CSV with Auto-detect

bash

bq load \
  --source_format=CSV \
  --autodetect \
  --skip_leading_rows=1 \
  dataset.table \
  gs://bucket/data.csv

Warning: Auto-detect is convenient but not recommended for production. Schema may change between loads.

Loading from JSON

Newline-Delimited JSON

bash

bq load \
  --source_format=NEWLINE_DELIMITED_JSON \
  dataset.table \
  gs://bucket/data.json \
  customer_id:STRING,amount:FLOAT,date:DATE

JSON format required:

json

{"customer_id": "C001", "amount": 99.99, "date": "2024-01-15"}
{"customer_id": "C002", "amount": 149.99, "date": "2024-01-15"}

NOT standard JSON array:

json

// ❌ This won't work
[
  {"customer_id": "C001", "amount": 99.99},
  {"customer_id": "C002", "amount": 149.99}
]

JSON with Auto-detect

bash

bq load \
  --source_format=NEWLINE_DELIMITED_JSON \
  --autodetect \
  dataset.table \
  gs://bucket/data.json

JSON with Nested Fields

Schema with nested STRUCT:

json

[
  {"name": "customer_id", "type": "STRING"},
  {"name": "address", "type": "RECORD", "fields": [
    {"name": "street", "type": "STRING"},
    {"name": "city", "type": "STRING"},
    {"name": "zip", "type": "STRING"}
  ]},
  {"name": "orders", "type": "RECORD", "mode": "REPEATED", "fields": [
    {"name": "order_id", "type": "STRING"},
    {"name": "amount", "type": "FLOAT"}
  ]}
]

Loading from Avro

Basic Avro Load

bash

bq load \
  --source_format=AVRO \
  dataset.table \
  gs://bucket/data.avro

Key benefit: Schema is auto-detected from Avro metadata.

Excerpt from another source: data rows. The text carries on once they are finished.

/-- KXOR replaces DBUF[i] by DBUF[i] XOR KEYMEM[i mod KEYLEN] for i < LEN and changes nothing else (R140). -/
def Obligations.KxorMixesEveryByteWithItsKeyByte : Prop :=
  ∀ s : State, s.len.toNat ≤ s.bufcap.toNat → 1 ≤ s.keylen.toNat → s.keylen.toNat ≤ s.keycap.toNat →
    dataFilled s s.len.toNat → keyFilled s s.len.toNat →
    ∃ m, exec .kxor s = .next { s with dbuf := m, status := { s.status with busy := false, done := true } } ∧
      ∀ a, m.read a = if a < s.len.toNat then xorAt s a else s.dbuf.read a

/-- SENC and SDEC each XOR every byte with its key byte, leave LEN, and have exactly the effect of KXOR (43_pipelines.md section 2). -/
def Obligations.StreamCommandsAreKeyXorAlone : Prop :=
  ∀ (s : State) (i : Instr), (i = .senc ∨ i = .sdec) → s.len.toNat ≤ s.bufcap.toNat → 1 ≤ s.keylen.toNat →
    s.keylen.toNat ≤ s.keycap.toNat → dataFilled s s.len.toNat → keyFilled s s.len.toNat →
    exec i s = exec .kxor s ∧
    ∃ m, exec i s = .next { s with dbuf := m, status := { s.status with busy := false, done := true } } ∧
      ∀ a, m.read a = if a < s.len.toNat then xorAt s a else s.dbuf.read a

/-- Any two of KXOR, SENC and SDEC in a row with the same key restore DBUF (R143, R179). -/
def Obligations.KeyXorTwiceRestoresTheBuffer : Prop :=
  ∀ (s : State) (i j : Instr), i ∈ [.kxor, .senc, .sdec] → j ∈ [.kxor, .senc, .sdec] →
    s.len.toNat ≤ s.bufcap.toNat → 1 ≤ s.keylen.toNat → s.keylen.toNat ≤ s.keycap.toNat →
    dataFilled s s.len.toNat → keyFilled s s.len.toNat →
    exec i s = exec j s ∧
    ∃ t u, exec i s = .next t ∧ exec j t = .next u ∧ u.len = s.len ∧ ∀ a, u.dbuf.read a = s.dbuf.read a

/-- The sequential swap walk exchanges mirror pair s exactly when the parities of the key bytes that test it XOR to 1 (R153). -/
def Obligations.SwapComputesTheClosedForm : Prop :=
  ∀ s : State, s.len.toNat ≤ s.bufcap.toNat → 1 ≤ s.keylen.toNat → s.keylen.toNat ≤ s.keycap.toNat →
    dataFilled s s.len.toNat → keyFilled s s.len.toNat →
    (∃ m, exec .swap s = .next { s with dbuf := m, status := { s.status with busy := false, done := true } } ∧
      ∀ a, m.read a = s.dbuf.read (swapSource s s.len.toNat a)) ∧
    ∀ h p : Nat, p < h →
      pairExchanged s (2 * h) p = decide ((keyParityAt s p + keyParityAt s (p + h)) % 2 = 1) ∧
      pairExchanged s (2 * h + 1) p =
        (if p = 0 then decide ((keyParityAt s 0 + keyParityAt s h + keyParityAt s (2 * h)) % 2 = 1)
          else decide ((keyParityAt s p + keyParityAt s (p + h)) % 2 = 1))

/-- SWAP is its own inverse: two SWAPs with the same key and LEN restore every byte of DBUF (42_swap.md section 2). -/
def Obligations.SwapTwiceRestoresTheBuffer : Prop :=
  ∀ s : State, s.len.toNat ≤ s.bufcap.toNat → 1 ≤ s.keylen.toNat → s.keylen.toNat ≤ s.keycap.toNat →
    dataFilled s s.len.toNat → keyFilled s s.len.toNat →
    ∃ t u, exec .swap s = .next t ∧ exec .swap t = .next u ∧ u.len = s.len ∧ ∀ a, u.dbuf.read a = s.dbuf.read a

/-- Which positions SWAP exchanges depends on LEN, KEYLEN and KEYMEM alone, never on a data byte (42_swap.md section 2). -/
def Obligations.SwapNeverLooksAtData : Prop :=
  ∀ s s' t t' : State, s'.len = s.len → s'.keylen = s.keylen → s'.keymem = s.keymem →
    exec .swap s = .next t → exec .swap s' = .next t' →
    ∃ f : Nat → Nat, (∀ a, f (f a) = a) ∧ (∀ a, f a = a ∨ (a < s.len.toNat ∧ f a = s.len.toNat - 1 - a)) ∧
      (∀ a, t.dbuf.read a = s.dbuf.read (f a)) ∧ ∀ a, t'.dbuf.read a = s'.dbuf.read (f a)

/-- BENC answers exactly what PAD, KXOR and SWAP in a row answer, and BDEC what SWAP, KXOR and DEPAD answer (43_pipelines.md section 3). -/
def Obligations.PipelinesAreStageChains : Prop :=
  ∀ s : State, capsLegal s = true →
    (Ready .benc s → ∃ t u v, exec .pad s = .next t ∧ exec .kxor t = .next u ∧ exec .swap u = .next v ∧
      exec .benc s = .next v) ∧
    (Ready .bdec s → ∃ t u v, exec .swap s = .next t ∧ exec .kxor t = .next u ∧ exec .depad u = .next v ∧
      exec .bdec s = .next v)

/-- BENC computes swap(xorWithKey(pad(p, 16), k), k) of the source, in place, and changes nothing else (00_scope.md section 5, 43_pipelines.md section 1). -/
def Obligations.BencRefinesTheSourcePipeline : Prop :=
  ∀ (s : State) (p k : List Byte), capsLegal s = true → HoldsBuffer s p → HoldsKey s k → k ≠ [] →
    p.length ≤ s.bufcap.toNat → k.length ≤ s.keycap.toNat →
    ∃ m, exec .benc s = .next { s with len := BitVec.ofNat 32 (ceil16 p.length), dbuf := m, status := { s.status with busy := false, done := true } } ∧
      HoldsBuffer { s with len := BitVec.ofNat 32 (ceil16 p.length), dbuf := m } (Source.blockEncrypt p k) ∧
      ∀ a, ceil16 p.length ≤ a → m.read a = s.dbuf.read a

/-- BDEC computes depad(xorWithKey(swap(c, k), k)) of the source, in place, for a ciphertext of any length
(00_scope.md section 5, 43_pipelines.md section 1). -/
def Obligations.BdecRefinesTheSourcePipeline : Prop :=
  ∀ (s : State) (c k : List Byte), capsLegal s = true → HoldsBuffer s c → HoldsKey s k → k ≠ [] →
    c.length ≤ s.bufcap.toNat → k.length ≤ s.keycap.toNat →
    ∃ (n : Word) (m : Memory), exec .bdec s = .next { s with len := n, dbuf := m, status := { s.status with busy := false, done := true } } ∧
      n.toNat ≤ c.length ∧ HoldsBuffer { s with len := n, dbuf := m } (Source.blockDecrypt c k) ∧
      (∀ a, n.toNat ≤ a → a < c.length → m.read a = some 0x81) ∧ ∀ a, c.length ≤ a → m.read a = s.dbuf.read a

/-- BENC then BDEC with the same key gives back the plaintext without its trailing run of 0x81 bytes (R177, R178). -/
def Obligations.BlockRoundTripLosesOnlyTheTrailingRun : Prop :=
  ∀ (s : State) (q k : List Byte) (r : Nat), capsLegal s = true → HoldsBuffer s (q ++ List.replicate r 0x81) →
    q.getLast? ≠ some 0x81 → HoldsKey s k → k ≠ [] → q.length + r ≤ s.bufcap.toNat → k.length ≤ s.keycap.toNat →
    ∃ t u, exec .benc s = .next t ∧ t.len.toNat = ceil16 (q.length + r) ∧ exec .bdec t = .next u ∧ HoldsBuffer u q

/-- PAD then DEPAD leaves the buffer without its own trailing run of 0x81 bytes and changes no byte below the old LEN (R126). -/
def Obligations.DepadAfterPad : Prop :=
  ∀ (s : State) (q : List Byte) (r : Nat), s.bufcap.toNat % 16 = 0 → HoldsBuffer s (q ++ List.replicate r 0x81) →
    q.getLast? ≠ some 0x81 → q.length + r ≤ s.bufcap.toNat →
    ∃ t u, exec .pad s = .next t ∧ exec .depad t = .next u ∧ u.len.toNat + r = s.len.toNat ∧ u.len.toNat = q.length ∧
      ∀ a < s.len.toNat, u.dbuf.read a = s.dbuf.read a

/-- Running PAD twice, or DEPAD twice, has the effect of running it once (40_padding.md section 1, 40_padding.md section 2). -/
def Obligations.PadAndDepadAreIdempotent : Prop :=
  ∀ s t : State, (exec .pad s = .next t → exec .pad t = .next t) ∧ (exec .depad s = .next t → exec .depad t = .next t)

/-- A completion changes only BUSY, DONE, LEN and bytes of DBUF below the larger of the two lengths (10_state.md section 5, 20_memory.md section 6). -/
def Obligations.CompletionFrame : Prop :=
  ∀ (i : Instr) (s t : State), exec i s = .next t →
    t = { s with len := t.len, dbuf := t.dbuf, status := { s.status with busy := false, done := true } } ∧
    (∀ a, s.len.toNat ≤ a → t.len.toNat ≤ a → t.dbuf.read a = s.dbuf.read a) ∧
    (i = .kxor ∨ i = .swap ∨ i = .senc ∨ i = .sdec → t.len = s.len) ∧ (i = .depad → t.dbuf = s.dbuf)

/-- The invariant holds after reset (70_reset_and_hazards.md section 1). -/
def Obligations.ResetSatisfiesTheInvariant : Prop :=
  State.reset.Inv

/-- Every step keeps legal capacities, canonical memories within them, and a valid command behind BUSY
(10_state.md section 5, 20_memory.md section 6, 30_encoding.md section 3). -/
def Obligations.StepKeepsTheInvariant : Prop :=
  ∀ s t : State, s.Inv → step s = .next t → t.Inv

/-- No step is refused, and the only fault is a read of a byte that nothing has filled since reset (60_exceptions.md section 5, 20_memory.md section 6). -/
def Obligations.OnlyUnfilledBytesCanStopTheMachine : Prop :=
  ∀ s : State, s.Inv → (∀ r, step s ≠ .refused r) ∧
    ∀ f, step s = .fault f →
      (∃ i, f = .unfilledData i ∧ i < s.bufcap.toNat ∧ s.dbuf.read i = none) ∨
        ∃ j, f = .unfilledKey j ∧ j < s.keycap.toNat ∧ s.keymem.read j = none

No schema specification needed!

Avro with Wildcards

bash

bq load \
  --source_format=AVRO \
  dataset.table \
  "gs://bucket/path/to/*.avro"

Note: Use quotes around wildcard paths.

Avro Advantages

Self-describing: Schema embedded in file
Efficient: Compact binary format
Type-safe: Strong typing preserved
No schema drift: Schema always matches data

Loading from Parquet

Basic Parquet Load

bash

bq load \
  --source_format=PARQUET \
  dataset.table \
  gs://bucket/data.parquet

Like Avro: Schema auto-detected from Parquet metadata.

Parquet with Compression

bash

bq load \
  --source_format=PARQUET \
  dataset.table \
  gs://bucket/data.snappy.parquet

Supported compression: SNAPPY, GZIP, LZO, BROTLI, LZ4, ZSTD

Loading Strategies

Append Data (Default)

bash

bq load \
  --source_format=CSV \
  dataset.table \
  gs://bucket/new_data.csv \
  schema.json

Behavior: Adds rows to existing table.

Replace Table

bash

bq load \
  --source_format=CSV \
  --replace \
  dataset.table \
  gs://bucket/data.csv \
  schema.json

Behavior: Deletes all existing data, loads new data.

Overwrite Partition

bash

bq load \
  --source_format=CSV \
  --replace \
  --time_partitioning_field=date \
  dataset.table\$20240115 \
  gs://bucket/data_20240115.csv \
  schema.json

Syntax: TABLE$YYYYMMDD targets specific partition.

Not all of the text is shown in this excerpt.